Aim of the exercise. Write out the stretch of lines below that begins at the line with "State.powerOn ⟨ecap, 4⟩ with" and ends at the line with "theorem read_ones (n", including both, exactly as given and nothing more.

[Stored entries]
============================================================
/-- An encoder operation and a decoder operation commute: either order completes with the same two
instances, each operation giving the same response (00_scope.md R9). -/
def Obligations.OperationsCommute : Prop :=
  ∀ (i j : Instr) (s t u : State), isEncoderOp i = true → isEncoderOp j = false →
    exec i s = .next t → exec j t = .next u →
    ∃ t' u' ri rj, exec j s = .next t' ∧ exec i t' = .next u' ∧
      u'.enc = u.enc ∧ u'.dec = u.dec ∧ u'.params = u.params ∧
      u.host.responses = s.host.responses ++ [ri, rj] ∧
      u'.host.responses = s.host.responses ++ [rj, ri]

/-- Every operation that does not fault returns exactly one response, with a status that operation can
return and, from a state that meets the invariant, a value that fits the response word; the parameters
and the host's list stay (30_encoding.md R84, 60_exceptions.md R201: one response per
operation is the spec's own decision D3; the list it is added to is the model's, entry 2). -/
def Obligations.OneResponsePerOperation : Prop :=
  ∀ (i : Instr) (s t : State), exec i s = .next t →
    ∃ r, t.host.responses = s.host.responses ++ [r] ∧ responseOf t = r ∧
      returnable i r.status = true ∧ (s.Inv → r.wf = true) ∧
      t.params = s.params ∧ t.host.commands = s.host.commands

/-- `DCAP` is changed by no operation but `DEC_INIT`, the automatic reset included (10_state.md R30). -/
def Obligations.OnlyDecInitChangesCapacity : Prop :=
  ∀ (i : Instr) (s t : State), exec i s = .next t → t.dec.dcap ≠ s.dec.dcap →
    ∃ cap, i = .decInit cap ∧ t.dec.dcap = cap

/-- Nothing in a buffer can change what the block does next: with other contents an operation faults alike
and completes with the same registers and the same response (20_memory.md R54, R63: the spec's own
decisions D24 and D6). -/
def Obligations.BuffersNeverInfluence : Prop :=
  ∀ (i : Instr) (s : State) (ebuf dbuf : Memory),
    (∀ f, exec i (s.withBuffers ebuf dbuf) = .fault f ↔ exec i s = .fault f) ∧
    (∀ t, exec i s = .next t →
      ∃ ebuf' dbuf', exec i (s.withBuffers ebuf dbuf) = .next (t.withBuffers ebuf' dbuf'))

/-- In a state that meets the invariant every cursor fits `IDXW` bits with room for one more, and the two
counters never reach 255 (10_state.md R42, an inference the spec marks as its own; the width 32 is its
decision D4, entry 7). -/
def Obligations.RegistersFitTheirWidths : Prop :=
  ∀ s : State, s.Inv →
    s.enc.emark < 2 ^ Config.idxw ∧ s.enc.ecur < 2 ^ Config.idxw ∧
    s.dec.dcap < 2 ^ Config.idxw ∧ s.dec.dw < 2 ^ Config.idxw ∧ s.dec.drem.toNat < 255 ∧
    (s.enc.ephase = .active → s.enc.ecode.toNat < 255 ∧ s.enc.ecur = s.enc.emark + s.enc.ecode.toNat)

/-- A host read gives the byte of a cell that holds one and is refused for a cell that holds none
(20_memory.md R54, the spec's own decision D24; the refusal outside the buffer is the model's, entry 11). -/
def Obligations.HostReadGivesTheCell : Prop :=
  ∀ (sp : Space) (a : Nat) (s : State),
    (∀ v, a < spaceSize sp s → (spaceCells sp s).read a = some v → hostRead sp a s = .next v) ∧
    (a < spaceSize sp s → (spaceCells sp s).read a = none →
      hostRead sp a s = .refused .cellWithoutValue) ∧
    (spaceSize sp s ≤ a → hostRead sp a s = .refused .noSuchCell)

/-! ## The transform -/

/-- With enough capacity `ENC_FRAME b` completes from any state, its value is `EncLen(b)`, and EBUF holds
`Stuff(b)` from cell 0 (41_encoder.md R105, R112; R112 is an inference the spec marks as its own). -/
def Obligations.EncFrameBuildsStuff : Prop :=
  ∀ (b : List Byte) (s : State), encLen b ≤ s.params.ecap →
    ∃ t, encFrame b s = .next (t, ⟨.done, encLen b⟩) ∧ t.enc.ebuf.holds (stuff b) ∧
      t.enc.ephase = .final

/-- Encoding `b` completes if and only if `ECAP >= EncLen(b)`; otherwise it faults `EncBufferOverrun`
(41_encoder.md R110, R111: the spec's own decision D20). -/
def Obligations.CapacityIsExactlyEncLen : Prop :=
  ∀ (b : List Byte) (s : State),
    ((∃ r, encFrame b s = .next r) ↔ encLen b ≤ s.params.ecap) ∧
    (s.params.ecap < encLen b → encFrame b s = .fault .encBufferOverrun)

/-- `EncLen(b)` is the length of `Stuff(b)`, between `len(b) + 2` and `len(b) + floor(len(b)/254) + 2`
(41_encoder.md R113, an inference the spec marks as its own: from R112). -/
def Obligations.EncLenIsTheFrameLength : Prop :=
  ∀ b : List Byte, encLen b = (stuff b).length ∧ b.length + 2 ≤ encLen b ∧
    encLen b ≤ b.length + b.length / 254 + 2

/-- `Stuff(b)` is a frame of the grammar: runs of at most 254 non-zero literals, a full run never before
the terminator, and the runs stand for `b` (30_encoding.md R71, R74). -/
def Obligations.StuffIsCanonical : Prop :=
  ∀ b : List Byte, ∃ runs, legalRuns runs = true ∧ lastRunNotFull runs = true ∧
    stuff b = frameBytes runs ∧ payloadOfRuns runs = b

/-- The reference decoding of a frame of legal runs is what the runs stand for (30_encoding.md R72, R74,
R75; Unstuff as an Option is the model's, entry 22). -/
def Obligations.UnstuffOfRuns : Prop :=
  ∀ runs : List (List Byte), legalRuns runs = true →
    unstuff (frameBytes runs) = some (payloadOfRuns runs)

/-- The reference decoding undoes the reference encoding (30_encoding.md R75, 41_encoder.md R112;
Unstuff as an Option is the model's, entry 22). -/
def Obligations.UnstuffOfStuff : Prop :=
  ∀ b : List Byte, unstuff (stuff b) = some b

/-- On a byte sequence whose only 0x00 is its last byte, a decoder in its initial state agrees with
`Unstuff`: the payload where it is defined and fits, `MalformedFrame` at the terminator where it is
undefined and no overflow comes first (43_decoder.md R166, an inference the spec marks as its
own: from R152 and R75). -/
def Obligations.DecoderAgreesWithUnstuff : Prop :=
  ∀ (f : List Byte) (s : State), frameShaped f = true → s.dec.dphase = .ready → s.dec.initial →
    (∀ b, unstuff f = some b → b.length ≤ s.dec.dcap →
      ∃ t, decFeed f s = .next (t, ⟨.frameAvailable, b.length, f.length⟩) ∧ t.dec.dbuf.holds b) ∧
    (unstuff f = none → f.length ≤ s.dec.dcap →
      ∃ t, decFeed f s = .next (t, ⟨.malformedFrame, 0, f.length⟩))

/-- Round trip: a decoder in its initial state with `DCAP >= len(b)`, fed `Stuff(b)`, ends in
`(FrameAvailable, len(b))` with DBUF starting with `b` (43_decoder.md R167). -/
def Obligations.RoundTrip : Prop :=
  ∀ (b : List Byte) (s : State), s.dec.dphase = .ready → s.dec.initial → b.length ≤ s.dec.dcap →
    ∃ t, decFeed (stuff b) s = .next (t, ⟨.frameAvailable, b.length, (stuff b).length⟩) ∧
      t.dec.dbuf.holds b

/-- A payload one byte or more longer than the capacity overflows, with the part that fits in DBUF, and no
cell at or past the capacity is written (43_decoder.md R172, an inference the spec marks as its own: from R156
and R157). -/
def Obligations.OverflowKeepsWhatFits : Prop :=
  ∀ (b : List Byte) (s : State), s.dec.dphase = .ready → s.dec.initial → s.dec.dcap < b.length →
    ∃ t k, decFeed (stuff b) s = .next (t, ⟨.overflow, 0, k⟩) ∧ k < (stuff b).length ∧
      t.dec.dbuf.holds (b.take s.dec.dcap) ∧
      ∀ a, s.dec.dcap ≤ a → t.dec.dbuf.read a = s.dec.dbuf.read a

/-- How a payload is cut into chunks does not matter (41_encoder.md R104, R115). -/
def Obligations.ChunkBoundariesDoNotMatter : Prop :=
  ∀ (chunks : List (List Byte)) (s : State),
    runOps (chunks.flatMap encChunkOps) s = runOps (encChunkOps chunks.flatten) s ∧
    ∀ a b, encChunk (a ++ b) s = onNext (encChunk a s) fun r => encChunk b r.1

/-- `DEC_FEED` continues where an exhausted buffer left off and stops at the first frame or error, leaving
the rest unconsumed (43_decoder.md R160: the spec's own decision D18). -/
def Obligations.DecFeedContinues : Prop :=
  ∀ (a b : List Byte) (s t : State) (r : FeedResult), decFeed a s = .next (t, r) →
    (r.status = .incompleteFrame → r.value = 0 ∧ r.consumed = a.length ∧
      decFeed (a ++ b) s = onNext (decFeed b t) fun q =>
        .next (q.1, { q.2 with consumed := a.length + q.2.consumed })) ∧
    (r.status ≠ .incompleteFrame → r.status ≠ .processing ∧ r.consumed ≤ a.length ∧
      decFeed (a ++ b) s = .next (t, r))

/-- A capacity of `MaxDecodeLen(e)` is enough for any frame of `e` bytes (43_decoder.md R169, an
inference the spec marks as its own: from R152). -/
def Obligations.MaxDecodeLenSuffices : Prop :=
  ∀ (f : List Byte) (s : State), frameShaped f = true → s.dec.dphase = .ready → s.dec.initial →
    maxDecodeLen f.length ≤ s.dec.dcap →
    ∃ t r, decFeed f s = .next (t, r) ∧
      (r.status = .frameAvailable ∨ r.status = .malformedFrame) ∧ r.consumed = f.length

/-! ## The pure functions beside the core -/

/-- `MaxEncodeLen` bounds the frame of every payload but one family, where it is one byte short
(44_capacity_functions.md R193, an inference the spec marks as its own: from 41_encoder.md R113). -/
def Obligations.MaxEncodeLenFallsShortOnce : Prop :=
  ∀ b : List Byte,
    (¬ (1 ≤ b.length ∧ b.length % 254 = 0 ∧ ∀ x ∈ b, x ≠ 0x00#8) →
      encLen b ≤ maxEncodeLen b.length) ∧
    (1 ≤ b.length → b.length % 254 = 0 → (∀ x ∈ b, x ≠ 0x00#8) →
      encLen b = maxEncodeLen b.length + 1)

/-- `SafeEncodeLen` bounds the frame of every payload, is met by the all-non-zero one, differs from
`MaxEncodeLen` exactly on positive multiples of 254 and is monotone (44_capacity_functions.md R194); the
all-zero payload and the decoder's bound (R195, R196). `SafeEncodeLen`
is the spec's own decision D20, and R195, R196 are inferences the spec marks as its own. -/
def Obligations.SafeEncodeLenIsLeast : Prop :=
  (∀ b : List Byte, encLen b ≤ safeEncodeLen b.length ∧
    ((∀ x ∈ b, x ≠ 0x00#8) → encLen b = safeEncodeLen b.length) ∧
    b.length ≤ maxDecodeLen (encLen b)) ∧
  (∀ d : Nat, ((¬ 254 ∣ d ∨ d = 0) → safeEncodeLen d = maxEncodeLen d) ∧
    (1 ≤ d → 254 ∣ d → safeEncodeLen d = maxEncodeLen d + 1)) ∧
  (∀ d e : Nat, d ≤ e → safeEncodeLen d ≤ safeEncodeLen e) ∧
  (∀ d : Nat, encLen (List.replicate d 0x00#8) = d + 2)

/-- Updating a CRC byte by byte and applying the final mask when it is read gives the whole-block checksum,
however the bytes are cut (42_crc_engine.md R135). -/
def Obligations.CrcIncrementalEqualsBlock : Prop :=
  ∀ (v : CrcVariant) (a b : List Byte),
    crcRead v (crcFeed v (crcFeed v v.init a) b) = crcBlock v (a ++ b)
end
============================================================
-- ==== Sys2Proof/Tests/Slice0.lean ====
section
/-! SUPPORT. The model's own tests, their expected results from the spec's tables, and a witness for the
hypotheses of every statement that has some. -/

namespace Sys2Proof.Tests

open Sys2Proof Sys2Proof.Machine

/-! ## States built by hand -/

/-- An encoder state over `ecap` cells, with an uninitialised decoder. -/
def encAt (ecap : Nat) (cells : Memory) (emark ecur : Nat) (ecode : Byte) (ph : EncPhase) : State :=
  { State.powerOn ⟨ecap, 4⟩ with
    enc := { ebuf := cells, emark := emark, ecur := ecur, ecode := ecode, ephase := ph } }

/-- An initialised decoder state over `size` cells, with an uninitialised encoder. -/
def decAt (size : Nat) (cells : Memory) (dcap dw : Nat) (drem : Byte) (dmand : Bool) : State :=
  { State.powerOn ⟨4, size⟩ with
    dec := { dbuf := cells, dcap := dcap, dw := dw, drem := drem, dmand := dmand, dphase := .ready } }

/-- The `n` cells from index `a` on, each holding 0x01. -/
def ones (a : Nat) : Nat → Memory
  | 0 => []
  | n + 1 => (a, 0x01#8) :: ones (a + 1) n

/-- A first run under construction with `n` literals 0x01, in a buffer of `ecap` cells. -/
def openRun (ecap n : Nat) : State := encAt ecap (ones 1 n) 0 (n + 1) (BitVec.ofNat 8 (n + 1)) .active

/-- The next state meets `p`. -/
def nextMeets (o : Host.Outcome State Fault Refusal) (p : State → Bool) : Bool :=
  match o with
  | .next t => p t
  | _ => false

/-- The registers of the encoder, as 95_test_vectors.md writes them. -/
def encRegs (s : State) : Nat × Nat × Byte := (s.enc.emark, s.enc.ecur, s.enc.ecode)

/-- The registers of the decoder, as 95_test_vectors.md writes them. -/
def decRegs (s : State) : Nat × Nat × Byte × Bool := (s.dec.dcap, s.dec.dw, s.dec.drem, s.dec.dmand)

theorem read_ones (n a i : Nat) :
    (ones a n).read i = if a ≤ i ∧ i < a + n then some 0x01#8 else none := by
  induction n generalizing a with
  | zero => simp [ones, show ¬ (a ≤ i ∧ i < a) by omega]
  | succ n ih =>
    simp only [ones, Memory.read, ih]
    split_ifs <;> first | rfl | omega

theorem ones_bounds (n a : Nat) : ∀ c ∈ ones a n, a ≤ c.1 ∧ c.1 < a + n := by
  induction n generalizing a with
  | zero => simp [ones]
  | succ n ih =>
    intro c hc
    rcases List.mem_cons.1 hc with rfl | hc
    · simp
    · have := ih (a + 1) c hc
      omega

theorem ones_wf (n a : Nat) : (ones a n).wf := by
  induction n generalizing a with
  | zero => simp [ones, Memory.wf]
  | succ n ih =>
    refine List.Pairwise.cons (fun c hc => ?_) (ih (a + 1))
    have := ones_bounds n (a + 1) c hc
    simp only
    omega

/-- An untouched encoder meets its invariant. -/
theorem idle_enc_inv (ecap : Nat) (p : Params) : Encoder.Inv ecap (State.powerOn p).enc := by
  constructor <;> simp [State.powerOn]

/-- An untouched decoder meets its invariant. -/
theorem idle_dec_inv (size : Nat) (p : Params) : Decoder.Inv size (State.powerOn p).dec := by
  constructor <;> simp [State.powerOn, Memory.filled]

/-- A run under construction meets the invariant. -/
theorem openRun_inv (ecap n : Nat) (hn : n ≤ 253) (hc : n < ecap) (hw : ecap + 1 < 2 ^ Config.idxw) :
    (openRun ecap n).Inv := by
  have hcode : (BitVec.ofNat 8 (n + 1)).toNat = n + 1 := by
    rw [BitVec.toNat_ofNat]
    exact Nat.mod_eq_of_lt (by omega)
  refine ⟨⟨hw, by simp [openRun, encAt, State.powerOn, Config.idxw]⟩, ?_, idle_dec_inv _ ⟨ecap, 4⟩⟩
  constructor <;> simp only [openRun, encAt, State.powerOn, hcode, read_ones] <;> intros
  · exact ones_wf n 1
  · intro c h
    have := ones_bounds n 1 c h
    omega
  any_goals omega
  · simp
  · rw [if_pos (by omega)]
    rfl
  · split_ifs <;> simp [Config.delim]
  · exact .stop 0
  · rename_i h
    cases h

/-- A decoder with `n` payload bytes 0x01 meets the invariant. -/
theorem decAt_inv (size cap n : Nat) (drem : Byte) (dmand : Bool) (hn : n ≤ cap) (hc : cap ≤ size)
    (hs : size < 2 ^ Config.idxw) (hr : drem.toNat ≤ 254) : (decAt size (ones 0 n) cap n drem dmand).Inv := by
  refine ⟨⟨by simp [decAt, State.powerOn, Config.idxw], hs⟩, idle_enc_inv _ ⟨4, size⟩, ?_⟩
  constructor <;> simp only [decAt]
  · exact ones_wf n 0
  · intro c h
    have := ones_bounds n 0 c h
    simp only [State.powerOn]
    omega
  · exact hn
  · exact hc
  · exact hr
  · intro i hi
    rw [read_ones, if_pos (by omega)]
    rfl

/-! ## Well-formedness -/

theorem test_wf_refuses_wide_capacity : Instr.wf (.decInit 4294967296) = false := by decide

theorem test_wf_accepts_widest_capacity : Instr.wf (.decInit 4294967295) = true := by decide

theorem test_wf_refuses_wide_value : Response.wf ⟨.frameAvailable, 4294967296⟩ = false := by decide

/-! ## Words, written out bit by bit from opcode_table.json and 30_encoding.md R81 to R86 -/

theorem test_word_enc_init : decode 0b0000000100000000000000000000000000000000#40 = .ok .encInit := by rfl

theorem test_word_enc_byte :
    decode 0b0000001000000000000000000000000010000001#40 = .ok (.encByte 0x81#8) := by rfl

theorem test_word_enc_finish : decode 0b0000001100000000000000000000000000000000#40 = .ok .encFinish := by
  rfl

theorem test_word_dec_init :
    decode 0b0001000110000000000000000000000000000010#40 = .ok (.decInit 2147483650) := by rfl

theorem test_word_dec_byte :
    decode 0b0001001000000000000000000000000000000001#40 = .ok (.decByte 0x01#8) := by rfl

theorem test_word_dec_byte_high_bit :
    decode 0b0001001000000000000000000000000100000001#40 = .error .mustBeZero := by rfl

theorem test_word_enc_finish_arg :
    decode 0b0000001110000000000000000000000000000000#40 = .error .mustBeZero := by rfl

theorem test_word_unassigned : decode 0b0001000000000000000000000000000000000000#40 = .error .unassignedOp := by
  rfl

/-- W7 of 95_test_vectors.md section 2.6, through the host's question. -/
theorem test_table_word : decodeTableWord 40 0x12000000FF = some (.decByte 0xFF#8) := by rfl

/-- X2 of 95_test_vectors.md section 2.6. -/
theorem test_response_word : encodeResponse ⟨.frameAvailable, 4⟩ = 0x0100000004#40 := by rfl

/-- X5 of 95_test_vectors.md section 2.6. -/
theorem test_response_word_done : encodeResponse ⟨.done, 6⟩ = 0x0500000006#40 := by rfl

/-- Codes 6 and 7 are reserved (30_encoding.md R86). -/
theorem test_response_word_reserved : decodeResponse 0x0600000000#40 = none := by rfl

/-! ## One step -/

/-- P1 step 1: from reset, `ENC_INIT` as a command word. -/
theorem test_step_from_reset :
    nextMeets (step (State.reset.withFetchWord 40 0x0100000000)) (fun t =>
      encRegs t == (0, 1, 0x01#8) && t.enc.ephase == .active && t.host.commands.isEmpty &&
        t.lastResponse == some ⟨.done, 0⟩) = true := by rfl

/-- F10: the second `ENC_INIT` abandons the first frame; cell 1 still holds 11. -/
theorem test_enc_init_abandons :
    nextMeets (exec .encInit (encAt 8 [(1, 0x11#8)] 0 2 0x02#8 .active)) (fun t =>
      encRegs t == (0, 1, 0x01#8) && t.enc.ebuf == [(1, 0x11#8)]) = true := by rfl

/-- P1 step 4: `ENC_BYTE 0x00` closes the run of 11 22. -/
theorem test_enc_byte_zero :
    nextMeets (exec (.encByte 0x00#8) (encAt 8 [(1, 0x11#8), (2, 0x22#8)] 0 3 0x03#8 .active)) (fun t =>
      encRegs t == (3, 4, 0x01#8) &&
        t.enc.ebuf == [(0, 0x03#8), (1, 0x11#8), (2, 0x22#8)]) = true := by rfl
============================================================
Finished exercise.
  { State.powerOn ⟨ecap, 4⟩ with
    enc := { ebuf := cells, emark := emark, ecur := ecur, ecode := ecode, ephase := ph } }

/-- An initialised decoder state over `size` cells, with an uninitialised encoder. -/
def decAt (size : Nat) (cells : Memory) (dcap dw : Nat) (drem : Byte) (dmand : Bool) : State :=
  { State.powerOn ⟨4, size⟩ with
    dec := { dbuf := cells, dcap := dcap, dw := dw, drem := drem, dmand := dmand, dphase := .ready } }

/-- The `n` cells from index `a` on, each holding 0x01. -/
def ones (a : Nat) : Nat → Memory
  | 0 => []
  | n + 1 => (a, 0x01#8) :: ones (a + 1) n

/-- A first run under construction with `n` literals 0x01, in a buffer of `ecap` cells. -/
def openRun (ecap n : Nat) : State := encAt ecap (ones 1 n) 0 (n + 1) (BitVec.ofNat 8 (n + 1)) .active

/-- The next state meets `p`. -/
def nextMeets (o : Host.Outcome State Fault Refusal) (p : State → Bool) : Bool :=
  match o with
  | .next t => p t
  | _ => false

/-- The registers of the encoder, as 95_test_vectors.md writes them. -/
def encRegs (s : State) : Nat × Nat × Byte := (s.enc.emark, s.enc.ecur, s.enc.ecode)

/-- The registers of the decoder, as 95_test_vectors.md writes them. -/
def decRegs (s : State) : Nat × Nat × Byte × Bool := (s.dec.dcap, s.dec.dw, s.dec.drem, s.dec.dmand)

theorem read_ones (n a i : Nat) :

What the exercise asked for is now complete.